[Stored data entries]
#####

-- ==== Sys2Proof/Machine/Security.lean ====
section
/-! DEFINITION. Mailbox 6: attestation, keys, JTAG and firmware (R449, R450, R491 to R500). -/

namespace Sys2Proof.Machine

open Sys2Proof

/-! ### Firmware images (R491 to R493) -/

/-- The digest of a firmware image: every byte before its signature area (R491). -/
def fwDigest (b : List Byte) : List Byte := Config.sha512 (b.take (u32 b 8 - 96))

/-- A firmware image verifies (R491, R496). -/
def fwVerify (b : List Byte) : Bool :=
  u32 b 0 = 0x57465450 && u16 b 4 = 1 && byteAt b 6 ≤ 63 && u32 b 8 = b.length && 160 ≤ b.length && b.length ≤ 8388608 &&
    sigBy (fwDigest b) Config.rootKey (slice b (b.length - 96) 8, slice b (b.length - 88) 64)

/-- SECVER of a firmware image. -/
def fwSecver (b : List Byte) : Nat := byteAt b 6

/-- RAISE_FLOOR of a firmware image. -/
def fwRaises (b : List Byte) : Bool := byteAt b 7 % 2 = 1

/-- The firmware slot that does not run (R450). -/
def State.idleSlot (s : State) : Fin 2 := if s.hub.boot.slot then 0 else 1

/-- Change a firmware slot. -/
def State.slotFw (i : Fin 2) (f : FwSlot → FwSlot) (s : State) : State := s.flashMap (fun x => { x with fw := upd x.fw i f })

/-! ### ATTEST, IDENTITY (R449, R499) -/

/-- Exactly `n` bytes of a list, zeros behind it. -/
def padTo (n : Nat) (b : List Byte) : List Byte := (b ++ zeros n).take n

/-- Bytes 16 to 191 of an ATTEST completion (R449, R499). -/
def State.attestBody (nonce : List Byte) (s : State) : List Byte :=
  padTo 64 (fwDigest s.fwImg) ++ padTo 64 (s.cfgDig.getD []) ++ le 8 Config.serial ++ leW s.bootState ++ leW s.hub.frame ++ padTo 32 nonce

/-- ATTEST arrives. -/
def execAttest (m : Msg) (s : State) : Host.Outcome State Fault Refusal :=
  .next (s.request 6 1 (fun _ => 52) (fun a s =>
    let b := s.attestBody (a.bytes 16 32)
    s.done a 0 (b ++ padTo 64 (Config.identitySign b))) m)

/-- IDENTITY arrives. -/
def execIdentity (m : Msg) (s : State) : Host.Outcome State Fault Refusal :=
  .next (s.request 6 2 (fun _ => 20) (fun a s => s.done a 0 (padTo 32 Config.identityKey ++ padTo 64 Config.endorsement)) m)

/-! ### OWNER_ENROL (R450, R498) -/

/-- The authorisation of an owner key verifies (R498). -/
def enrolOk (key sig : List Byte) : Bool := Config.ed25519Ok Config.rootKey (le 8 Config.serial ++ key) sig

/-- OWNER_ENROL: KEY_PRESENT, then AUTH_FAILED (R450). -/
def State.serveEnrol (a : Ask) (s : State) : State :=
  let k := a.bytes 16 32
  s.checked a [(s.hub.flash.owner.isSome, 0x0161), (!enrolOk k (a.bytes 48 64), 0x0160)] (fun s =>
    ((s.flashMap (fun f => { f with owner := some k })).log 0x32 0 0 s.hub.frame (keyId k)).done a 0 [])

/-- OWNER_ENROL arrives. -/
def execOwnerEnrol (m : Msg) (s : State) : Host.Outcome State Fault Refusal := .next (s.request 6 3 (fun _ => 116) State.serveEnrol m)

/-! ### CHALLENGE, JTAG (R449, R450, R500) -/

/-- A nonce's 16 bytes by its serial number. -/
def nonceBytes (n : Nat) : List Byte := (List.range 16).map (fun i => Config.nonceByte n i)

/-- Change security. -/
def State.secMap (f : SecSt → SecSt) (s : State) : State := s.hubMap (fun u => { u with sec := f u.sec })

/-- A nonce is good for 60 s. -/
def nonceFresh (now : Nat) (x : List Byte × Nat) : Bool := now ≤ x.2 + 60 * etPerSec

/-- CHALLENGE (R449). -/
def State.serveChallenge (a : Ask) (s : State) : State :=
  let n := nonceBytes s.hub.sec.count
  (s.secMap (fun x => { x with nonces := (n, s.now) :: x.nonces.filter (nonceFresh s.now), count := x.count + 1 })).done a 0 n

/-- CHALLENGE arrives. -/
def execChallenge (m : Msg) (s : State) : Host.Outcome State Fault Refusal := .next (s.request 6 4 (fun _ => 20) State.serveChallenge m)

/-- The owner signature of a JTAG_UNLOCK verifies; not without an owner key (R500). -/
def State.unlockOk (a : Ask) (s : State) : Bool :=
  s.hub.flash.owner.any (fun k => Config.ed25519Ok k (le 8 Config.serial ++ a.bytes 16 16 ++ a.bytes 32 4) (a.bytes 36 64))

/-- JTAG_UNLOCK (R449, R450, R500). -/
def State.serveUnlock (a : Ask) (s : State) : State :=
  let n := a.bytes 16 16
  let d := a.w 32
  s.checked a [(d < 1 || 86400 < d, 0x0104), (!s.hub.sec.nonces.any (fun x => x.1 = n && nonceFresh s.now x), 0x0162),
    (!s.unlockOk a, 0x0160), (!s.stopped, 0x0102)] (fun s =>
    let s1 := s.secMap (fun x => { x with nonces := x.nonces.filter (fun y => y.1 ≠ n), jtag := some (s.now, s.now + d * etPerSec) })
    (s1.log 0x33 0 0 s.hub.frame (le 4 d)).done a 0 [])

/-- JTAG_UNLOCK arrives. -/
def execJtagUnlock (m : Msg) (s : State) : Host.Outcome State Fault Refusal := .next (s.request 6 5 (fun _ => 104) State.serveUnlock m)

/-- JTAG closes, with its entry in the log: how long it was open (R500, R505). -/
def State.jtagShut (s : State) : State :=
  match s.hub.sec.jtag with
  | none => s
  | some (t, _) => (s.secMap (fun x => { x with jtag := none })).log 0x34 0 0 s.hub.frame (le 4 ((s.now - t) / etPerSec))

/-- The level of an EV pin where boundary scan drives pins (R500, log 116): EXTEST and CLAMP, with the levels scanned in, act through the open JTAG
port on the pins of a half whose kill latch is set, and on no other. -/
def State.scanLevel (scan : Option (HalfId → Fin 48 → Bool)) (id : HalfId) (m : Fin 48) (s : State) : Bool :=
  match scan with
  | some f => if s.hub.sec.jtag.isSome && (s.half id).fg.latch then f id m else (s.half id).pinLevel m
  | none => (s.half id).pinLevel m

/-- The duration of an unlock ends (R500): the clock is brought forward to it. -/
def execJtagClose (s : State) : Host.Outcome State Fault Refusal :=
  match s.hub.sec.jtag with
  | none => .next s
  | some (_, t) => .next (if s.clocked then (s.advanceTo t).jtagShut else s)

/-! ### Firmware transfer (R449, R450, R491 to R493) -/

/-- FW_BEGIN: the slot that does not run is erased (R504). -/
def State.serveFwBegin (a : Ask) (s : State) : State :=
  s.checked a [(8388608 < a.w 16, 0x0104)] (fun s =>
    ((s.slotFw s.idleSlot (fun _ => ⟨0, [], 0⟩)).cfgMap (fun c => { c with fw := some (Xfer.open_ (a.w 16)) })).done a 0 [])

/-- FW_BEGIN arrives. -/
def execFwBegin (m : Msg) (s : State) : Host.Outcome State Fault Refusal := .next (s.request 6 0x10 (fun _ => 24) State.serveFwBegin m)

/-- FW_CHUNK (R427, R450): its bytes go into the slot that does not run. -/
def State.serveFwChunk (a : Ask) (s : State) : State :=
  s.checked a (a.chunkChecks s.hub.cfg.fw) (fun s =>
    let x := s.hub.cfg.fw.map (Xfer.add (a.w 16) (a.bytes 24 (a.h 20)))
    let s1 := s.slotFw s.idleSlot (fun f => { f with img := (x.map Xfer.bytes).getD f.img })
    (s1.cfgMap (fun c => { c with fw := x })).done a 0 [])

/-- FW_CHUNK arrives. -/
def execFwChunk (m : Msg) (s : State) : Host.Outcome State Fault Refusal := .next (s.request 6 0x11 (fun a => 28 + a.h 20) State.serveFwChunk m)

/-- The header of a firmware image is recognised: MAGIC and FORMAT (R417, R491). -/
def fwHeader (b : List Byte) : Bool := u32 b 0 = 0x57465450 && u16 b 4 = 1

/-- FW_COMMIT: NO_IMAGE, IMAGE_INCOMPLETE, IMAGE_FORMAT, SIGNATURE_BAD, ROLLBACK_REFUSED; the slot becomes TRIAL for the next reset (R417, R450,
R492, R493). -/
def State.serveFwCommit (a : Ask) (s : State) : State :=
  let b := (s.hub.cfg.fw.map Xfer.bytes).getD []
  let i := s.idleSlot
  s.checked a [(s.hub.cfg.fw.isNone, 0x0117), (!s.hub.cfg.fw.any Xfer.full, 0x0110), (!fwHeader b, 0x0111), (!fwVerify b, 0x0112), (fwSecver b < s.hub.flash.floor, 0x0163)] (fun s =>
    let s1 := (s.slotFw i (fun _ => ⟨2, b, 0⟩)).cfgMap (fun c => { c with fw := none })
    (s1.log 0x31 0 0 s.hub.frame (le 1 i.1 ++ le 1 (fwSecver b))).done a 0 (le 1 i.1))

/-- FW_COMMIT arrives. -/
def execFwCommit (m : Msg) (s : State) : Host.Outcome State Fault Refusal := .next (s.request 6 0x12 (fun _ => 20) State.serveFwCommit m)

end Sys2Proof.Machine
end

#####

From the data above, output exactly the lines between the one containing "let s1 := s.secMap" and the one containing "def State.jtagShut (s", counting both of them.

    let s1 := s.secMap (fun x => { x with nonces := x.nonces.filter (fun y => y.1 ≠ n), jtag := some (s.now, s.now + d * etPerSec) })
    (s1.log 0x33 0 0 s.hub.frame (le 4 d)).done a 0 [])

/-- JTAG_UNLOCK arrives. -/
def execJtagUnlock (m : Msg) (s : State) : Host.Outcome State Fault Refusal := .next (s.request 6 5 (fun _ => 104) State.serveUnlock m)

/-- JTAG closes, with its entry in the log: how long it was open (R500, R505). -/
def State.jtagShut (s : State) : State :=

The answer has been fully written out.